-- ==== Sys2Proof/Laws/Ops.lean ====
section
/-! SUPPORT. What the shared operations can do: ECC reads, memory writes, taking a core fault, and the program counter of a core. -/

namespace Sys2Proof.Machine

/-! ### ECC reads -/

/-- A read that meets no marked unit finds nothing and changes nothing. -/
theorem State.eccRead_clean (s : State) (rs : List (Nat × Nat)) (h : ∀ m ∈ s.ecc, unitHit rs m.1 = false) :
    s.eccRead rs = (s, ⟨none, false⟩) := by
  have e : s.ecc.filter (fun m => unitHit rs m.1) = [] := by
    simp only [List.filter_eq_nil_iff]
    intro m hm; simp [h m hm]
  simp only [State.eccRead, e, List.foldl_nil, List.find?_nil, Option.map_none, List.any_nil]

/-- A read with no marked unit in the part. -/
@[simp] theorem State.eccRead_nil (s : State) (rs : List (Nat × Nat)) (h : s.ecc = []) : s.eccRead rs = (s, ⟨none, false⟩) :=
  s.eccRead_clean rs (by simp [h])

@[simp] theorem State.msix_mem (s : State) (fn : Fin 9) (v : Nat) : (s.msix fn v).mem = s.mem := by
  simp only [State.msix]; split <;> rfl

@[simp] theorem State.msix_cores (s : State) (fn : Fin 9) (v : Nat) : (s.msix fn v).cores = s.cores := by
  simp only [State.msix]; split <;> rfl

@[simp] theorem State.pfFault_mem (s : State) (b : Nat) : (s.pfFault b).mem = s.mem := by simp [State.pfFault]

@[simp] theorem State.pfFault_cores (s : State) (b : Nat) : (s.pfFault b).cores = s.cores := by simp [State.pfFault]

@[simp] theorem State.pfEvent_mem (s : State) (b v : Nat) : (s.pfEvent b v).mem = s.mem := by simp [State.pfEvent]

@[simp] theorem State.pfEvent_cores (s : State) (b v : Nat) : (s.pfEvent b v).cores = s.cores := by simp [State.pfEvent]

@[simp] theorem State.pkcRecord_mem (s : State) (r : FRec) : (s.pkcRecord r).mem = s.mem := by
  unfold State.pkcRecord; exact State.modPkg_mem _ _

@[simp] theorem State.pkcRecord_cores (s : State) (r : FRec) : (s.pkcRecord r).cores = s.cores := by
  unfold State.pkcRecord; exact State.modPkg_cores _ _

@[simp] theorem State.fatal_mem (s : State) (r : BitVec 8) : (s.fatal r).mem = s.mem := by
  unfold State.fatal; split
  · rfl
  · simp only [State.pfFault_mem, State.pkcReport, State.pkcRecord_mem, State.modPkg_mem]

@[simp] theorem State.fatal_cores (s : State) (r : BitVec 8) : (s.fatal r).cores = s.cores := by
  unfold State.fatal; split
  · rfl
  · simp only [State.pfFault_cores, State.pkcReport, State.pkcRecord_cores, State.modPkg_cores]

theorem State.uncCounters_mem (s : State) (d u : Fin 8) (a : Nat) : (s.uncCounters d u a).mem = s.mem := by
  unfold State.uncCounters; rw [State.modPkg_mem, State.modDie_mem]

theorem State.uncThreshold_mem (s : State) : s.uncThreshold.mem = s.mem := by
  unfold State.uncThreshold; split
  · exact State.fatal_mem s 1
  · rfl

theorem State.uncUnowned_mem (s : State) (a : Nat) : (s.uncUnowned a).mem = s.mem := by
  unfold State.uncUnowned; split
  · exact State.fatal_mem s 2
  · rfl

@[simp] theorem State.countUnc_mem (s : State) (a : Nat) : (s.countUnc a).mem = s.mem := by
  unfold State.countUnc; split
  · rfl
  · rw [State.uncUnowned_mem, State.uncThreshold_mem, State.uncCounters_mem]

@[simp] theorem State.countCorr_mem (s : State) (d u : Fin 8) : (s.countCorr d u).mem = s.mem := by
  unfold State.countCorr; rw [State.modDie_mem]

@[simp] theorem State.eccMark_mem (s : State) (u : Nat) (k : EccMark) : (s.eccMark u k).mem = s.mem := by
  cases k
  · simp only [State.eccMark]; split
    · rw [State.countCorr_mem]
    · rfl
  · simp only [State.eccMark]; rw [State.countUnc_mem]
  · rfl

theorem State.uncCounters_cores (s : State) (d u : Fin 8) (a : Nat) : (s.uncCounters d u a).cores = s.cores := by
  unfold State.uncCounters; rw [State.modPkg_cores, State.modDie_cores]

theorem State.uncThreshold_cores (s : State) : s.uncThreshold.cores = s.cores := by
  unfold State.uncThreshold; split
  · exact State.fatal_cores s 1
  · rfl

theorem State.uncUnowned_cores (s : State) (a : Nat) : (s.uncUnowned a).cores = s.cores := by
  unfold State.uncUnowned; split
  · exact State.fatal_cores s 2
  · rfl

@[simp] theorem State.countUnc_cores (s : State) (a : Nat) : (s.countUnc a).cores = s.cores := by
  unfold State.countUnc; split
  · rfl
  · rw [State.uncUnowned_cores, State.uncThreshold_cores, State.uncCounters_cores]

@[simp] theorem State.countCorr_cores (s : State) (d u : Fin 8) : (s.countCorr d u).cores = s.cores := by
  unfold State.countCorr; rw [State.modDie_cores]

@[simp] theorem State.eccMark_cores (s : State) (u : Nat) (k : EccMark) : (s.eccMark u k).cores = s.cores := by
  cases k
  · simp only [State.eccMark]; split
    · rw [State.countCorr_cores]
    · rfl
  · simp only [State.eccMark]; rw [State.countUnc_cores]
  · rfl

/-- A read through ECC changes no byte of memory: it corrects, marks, counts and reports. -/
@[simp] theorem State.eccRead_mem (s : State) (rs : List (Nat × Nat)) : (s.eccRead rs).1.mem = s.mem := by
  simp only [State.eccRead]
  generalize s.ecc.filter _ = l
  induction l generalizing s with
  | nil => rfl
  | cons m l ih => rw [List.foldl_cons, ih]; simp

/-- A read through ECC changes no core. -/
@[simp] theorem State.eccRead_cores (s : State) (rs : List (Nat × Nat)) : (s.eccRead rs).1.cores = s.cores := by
  simp only [State.eccRead]
  generalize s.ecc.filter _ = l
  induction l generalizing s with
  | nil => rfl
  | cons m l ih => rw [List.foldl_cons, ih]; simp

@[simp] theorem State.eccRead_core (s : State) (rs : List (Nat × Nat)) (c : CoreId) : (s.eccRead rs).1.core c = s.core c :=
  State.core_congr (s.eccRead_cores rs) c

/-! ### Memory writes -/

/-- The read of a read-modify-write changes no byte of memory. -/
@[simp] theorem State.partialRead_mem (s : State) (a n : Nat) : (s.partialRead a n).mem = s.mem := by
  simp only [State.partialRead]
  generalize s.ecc.filter _ = l
  induction l generalizing s with
  | nil => rfl
  | cons m l ih => rw [List.foldl_cons, ih]; simp

/-- The read of a read-modify-write changes no core. -/
@[simp] theorem State.partialRead_cores (s : State) (a n : Nat) : (s.partialRead a n).cores = s.cores := by
  simp only [State.partialRead]
  generalize s.ecc.filter _ = l
  induction l generalizing s with
  | nil => rfl
  | cons m l ih => rw [List.foldl_cons, ih]; simp

/-- A write through ECC keeps the canonical form. -/
theorem State.memWrite_wf {s : State} (h : s.mem.wf = true) (a : Nat) (bs : List Byte) : (s.memWrite a bs).mem.wf = true := by
  unfold State.memWrite
  split
  · exact Memory.wf_write bs a h
  · generalize bs.zipIdx = l
    simp only [State.partialRead_mem]
    generalize (s.partialRead a bs.length).ecc = e
    generalize s.mem = m at h
    induction l generalizing m with
    | nil => exact h
    | cons p l ih =>
      rw [List.foldl_cons]
      apply ih
      split
      · exact h
      · exact Memory.wf_set h _ _

@[simp] theorem State.memWrite_cores (s : State) (a : Nat) (bs : List Byte) : (s.memWrite a bs).cores = s.cores := by
  unfold State.memWrite; split <;> simp

@[simp] theorem State.memWrite_core (s : State) (a : Nat) (bs : List Byte) (c : CoreId) : (s.memWrite a bs).core c = s.core c :=
  State.core_congr (s.memWrite_cores a bs) c

/-- With no marked unit a write is a plain write. -/
theorem State.memWrite_plain {s : State} (h : s.ecc = []) (a : Nat) (bs : List Byte) : s.memWrite a bs = { s with mem := s.mem.write a bs } := by
  simp [State.memWrite, h]

/-- A byte outside the written range reads as before. -/
theorem State.memWrite_get_other {s : State} (h : s.mem.wf = true) {a x : Nat} {bs : List Byte} (o : x < a ∨ a + bs.length ≤ x) :
    (s.memWrite a bs).mem.get x = s.mem.get x := by
  unfold State.memWrite
  split
  · exact Memory.get_write_other h o
  · simp only [State.partialRead_mem]
    have key : ∀ (bad : Nat → Bool) (l : List (Byte × Nat)) (m : Memory), m.wf = true → (∀ p ∈ l, a + p.2 ≠ x) →
        (l.foldl (fun m p => if bad (a + p.2) then m else m.set (a + p.2) p.1) m).get x = m.get x := by
      intro bad l
      induction l with
      | nil => intros; rfl
      | cons p l ih =>
        intro m hm hl
        rw [List.foldl_cons]
        have hp : a + p.2 ≠ x := hl p (by simp)
        have hl' : ∀ q ∈ l, a + q.2 ≠ x := fun q hq => hl q (by simp [hq])
        split
        · exact ih m hm hl'
        · rw [ih _ (Memory.wf_set hm _ _) hl', Memory.get_set hm, if_neg (fun e => hp e.symm)]
    refine key (fun y => (s.partialRead a bs.length).ecc.any (fun m => decide (m.1 = unitOf y) && decide (m.2 ≠ .corr) &&
      !(decide (a ≤ m.1) && decide (m.1 + unitLen m.1 ≤ a + bs.length)))) _ _ h ?_
    intro p hp
    have := List.snd_lt_of_mem_zipIdx hp
    omega

/-- A write of some bits of a byte through ECC keeps the canonical form. -/
theorem State.memBits_wf {s : State} (h : s.mem.wf = true) (a lo bits v : Nat) : (s.memBits a lo bits v).mem.wf = true := by
  unfold State.memBits
  split
  · exact Memory.wf_setBits h a lo bits v
  · simp only
    split <;> simp [h, Memory.wf_setBits]

/-- Zeroing a range keeps the canonical form. -/
theorem State.memZero_wf {s : State} (h : s.mem.wf = true) (lo hi : Nat) : (s.memZero lo hi).mem.wf = true := Memory.wf_zero h lo hi

/-! ### Taking a core fault (R48, R514) -/

theorem State.writeRec_wf {s : State} (h : s.mem.wf = true) (c : CoreId) (r : FRec) : (s.writeRec c r).mem.wf = true := by
  simp only [State.writeRec, State.modCore_mem]; exact State.memWrite_wf h _ _

@[simp] theorem State.coreRecEvent_mem (s : State) (n : Fin 8) : (s.coreRecEvent n).mem = s.mem := by
  simp only [State.coreRecEvent]
  split
  · simp
  · split <;> simp

@[simp] theorem State.coreRecEvent_cores (s : State) (n : Fin 8) : (s.coreRecEvent n).cores = s.cores := by
  simp only [State.coreRecEvent]
  split
  · simp
  · split <;> simp

/-- Two cores that differ in their pool contexts at most. -/
def Core.likePools (k j : Core) : Prop := k = { j with pools := k.pools }

theorem Core.likePools_refl (k : Core) : k.likePools k := rfl

theorem Core.likePools_trans {a b d : Core} (h : a.likePools b) (g : b.likePools d) : a.likePools d := by
  unfold Core.likePools at *
  rw [h, g]

/-- A slot that waits no longer touches nothing of a core but POOLSTAT.WAITING. -/
theorem State.unwait_core (s : State) (c e : CoreId) (n : Fin 16) : ((s.unwait c n).core e).likePools (s.core e) := by
  unfold State.unwait
  split
  · have h : ∀ (f : Core → Core), vget (vget (s.cores.map (fun row => row.map f)) e.die) e.core = f (s.core e) := by
      intro f; simp only [vget, Vector.getElem_map, State.core]
    exact (congrArg (Core.likePools · (s.core e)) (h _)).mpr rfl
  · exact Core.likePools_refl _

theorem State.unwaitAll_core (s : State) (c e : CoreId) : ((s.unwaitAll c).core e).likePools (s.core e) := by
  unfold State.unwaitAll
  generalize fins 16 = l
  induction l generalizing s with
  | nil => exact Core.likePools_refl _
  | cons n l ih => rw [List.foldl_cons]; exact Core.likePools_trans (ih _) (s.unwait_core c e n)

@[simp] theorem State.unwait_mem (s : State) (c : CoreId) (n : Fin 16) : (s.unwait c n).mem = s.mem := by unfold State.unwait; split <;> rfl

@[simp] theorem State.unwaitAll_mem (s : State) (c : CoreId) : (s.unwaitAll c).mem = s.mem := by
  unfold State.unwaitAll
  generalize fins 16 = l
  induction l generalizing s with
  | nil => rfl
  | cons n l ih => rw [List.foldl_cons, ih, State.unwait_mem]

/-- Reports of several records change no memory. -/
theorem State.foldl_coreRecEvent_mem {α : Type} (l : List α) (p : Fin 8) (s : State) :
    (l.foldl (fun s _ => s.coreRecEvent p) s).mem = s.mem := by
  induction l generalizing s with
  | nil => rfl
  | cons _ l ih => rw [List.foldl_cons, ih, State.coreRecEvent_mem]

/-- Reports of several records change no core. -/
theorem State.foldl_coreRecEvent_cores {α : Type} (l : List α) (p : Fin 8) (s : State) :
    (l.foldl (fun s _ => s.coreRecEvent p) s).cores = s.cores := by
  induction l generalizing s with
  | nil => rfl
  | cons _ l ih => rw [List.foldl_cons, ih, State.coreRecEvent_cores]

theorem State.coreFaults_wf {s : State} (h : s.mem.wf = true) (c : CoreId) (rs : List FRec) (n : Nat) : (s.coreFaults c rs n).mem.wf = true := by
  have key : ∀ (l : List FRec) (s : State), s.mem.wf = true → (l.foldl (fun s r => s.writeRec c r) s).mem.wf = true := by
    intro l
    induction l with
    | nil => exact fun s h => h
    | cons r l ih => intro s h; exact ih _ (State.writeRec_wf h c r)
  simp only [State.coreFaults]
  split
  · exact h
  · split
    · simp only [State.foldl_coreRecEvent_mem, State.modCore_mem]; exact key _ _ ((s.unwaitAll_mem c).symm ▸ h)
    · exact key _ _ ((s.unwaitAll_mem c).symm ▸ h)

theorem State.coreFault_wf {s : State} (h : s.mem.wf = true) (c : CoreId) (r : FRec) : (s.coreFault c r).mem.wf = true :=
  State.coreFaults_wf h c [r] 0

/-- A second fault of a core only adds to SUPPRESSED (R514). -/
theorem State.coreFault_again {s : State} {c : CoreId} (h : (s.core c).fring.faulted = true) (r : FRec) :
    s.coreFault c r = s.modCore c (fun k => { k with fring := { k.fring with suppressed := satAdd k.fring.suppressed 1 } }) := by
  simp [State.coreFault, State.coreFaults, h]

theorem State.writeRec_core_ne (s : State) {c e : CoreId} (r : FRec) (h : e ≠ c) : (s.writeRec c r).core e = s.core e := by
  simp only [State.writeRec]; rw [State.core_modCore_ne _ _ h]; simp

/-- A core fault touches nothing of another core but the WAITING bits of its pool contexts (R48, R328). -/
theorem State.coreFaults_core_ne (s : State) {c e : CoreId} (rs : List FRec) (n : Nat) (h : e ≠ c) : ((s.coreFaults c rs n).core e).likePools (s.core e) := by
  have key : ∀ (l : List FRec) (s : State), (l.foldl (fun s r => s.writeRec c r) s).core e = s.core e := by
    intro l
    induction l with
    | nil => intro s; rfl
    | cons r l ih => intro s; rw [List.foldl_cons, ih, State.writeRec_core_ne _ _ h]
  simp only [State.coreFaults]
  split
  · rw [State.core_modCore_ne _ _ h]; exact Core.likePools_refl _
  · split
    · rw [State.core_congr (State.foldl_coreRecEvent_cores _ _ _) e, State.core_modCore_ne _ _ h, key]; exact s.unwaitAll_core c e
    · rw [State.core_modCore_ne _ _ h, key]; exact s.unwaitAll_core c e

/-! ### The program counter (R24, R342) -/

/-- Where no loop body ends, control goes on at the next instruction. -/
theorem loopNext_none {pc : Nat} {ls : List LoopRec} (h : ∀ l ∈ ls.head?, l.stop ≠ pc) : loopNext pc ls = (pc, ls) := by
  cases ls with
  | nil => rfl
  | cons l ls => have : l.stop ≠ pc := h l (by simp); simp [loopNext, this]

/-- Control goes on inside the text where no loop body ends. -/
theorem State.reach_plain {s : State} {c : CoreId} {pc : Nat} (h : ∀ l ∈ (s.core c).loops.head?, l.stop ≠ pc) (t : pc < (s.core c).textLen) :
    s.reach c pc = s.modCore c (fun k => { k with pc := BitVec.ofNat 32 pc }) := by
  have e := loopNext_none h
  have t' : ¬ pc ≥ (s.core c).textLen := by omega
  simp only [State.reach, e]
  rw [if_neg t']
  simp only [State.modCore]

/-- The same at the end of an instruction of `n` words. -/
theorem State.advance_plain {s : State} {c : CoreId} {n : Nat} (h : ∀ l ∈ (s.core c).loops.head?, l.stop ≠ (s.core c).pc.toNat + 8 * n)
    (t : (s.core c).pc.toNat + 8 * n < (s.core c).textLen) :
    s.advance c n = s.modCore c (fun k => { k with pc := BitVec.ofNat 32 ((s.core c).pc.toNat + 8 * n) }) :=
  State.reach_plain h t

theorem State.reach_wf {s : State} (h : s.mem.wf = true) (c : CoreId) (pc : Nat) : (s.reach c pc).mem.wf = true := by
  simp only [State.reach]
  split
  · exact State.coreFault_wf h _ _
  · exact h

• • • •

Lines that hold "records" are the ones to copy, so pick each out from the data.

- Result for this exercise -
/-- Reports of several records change no memory. -/
/-- Reports of several records change no core. -/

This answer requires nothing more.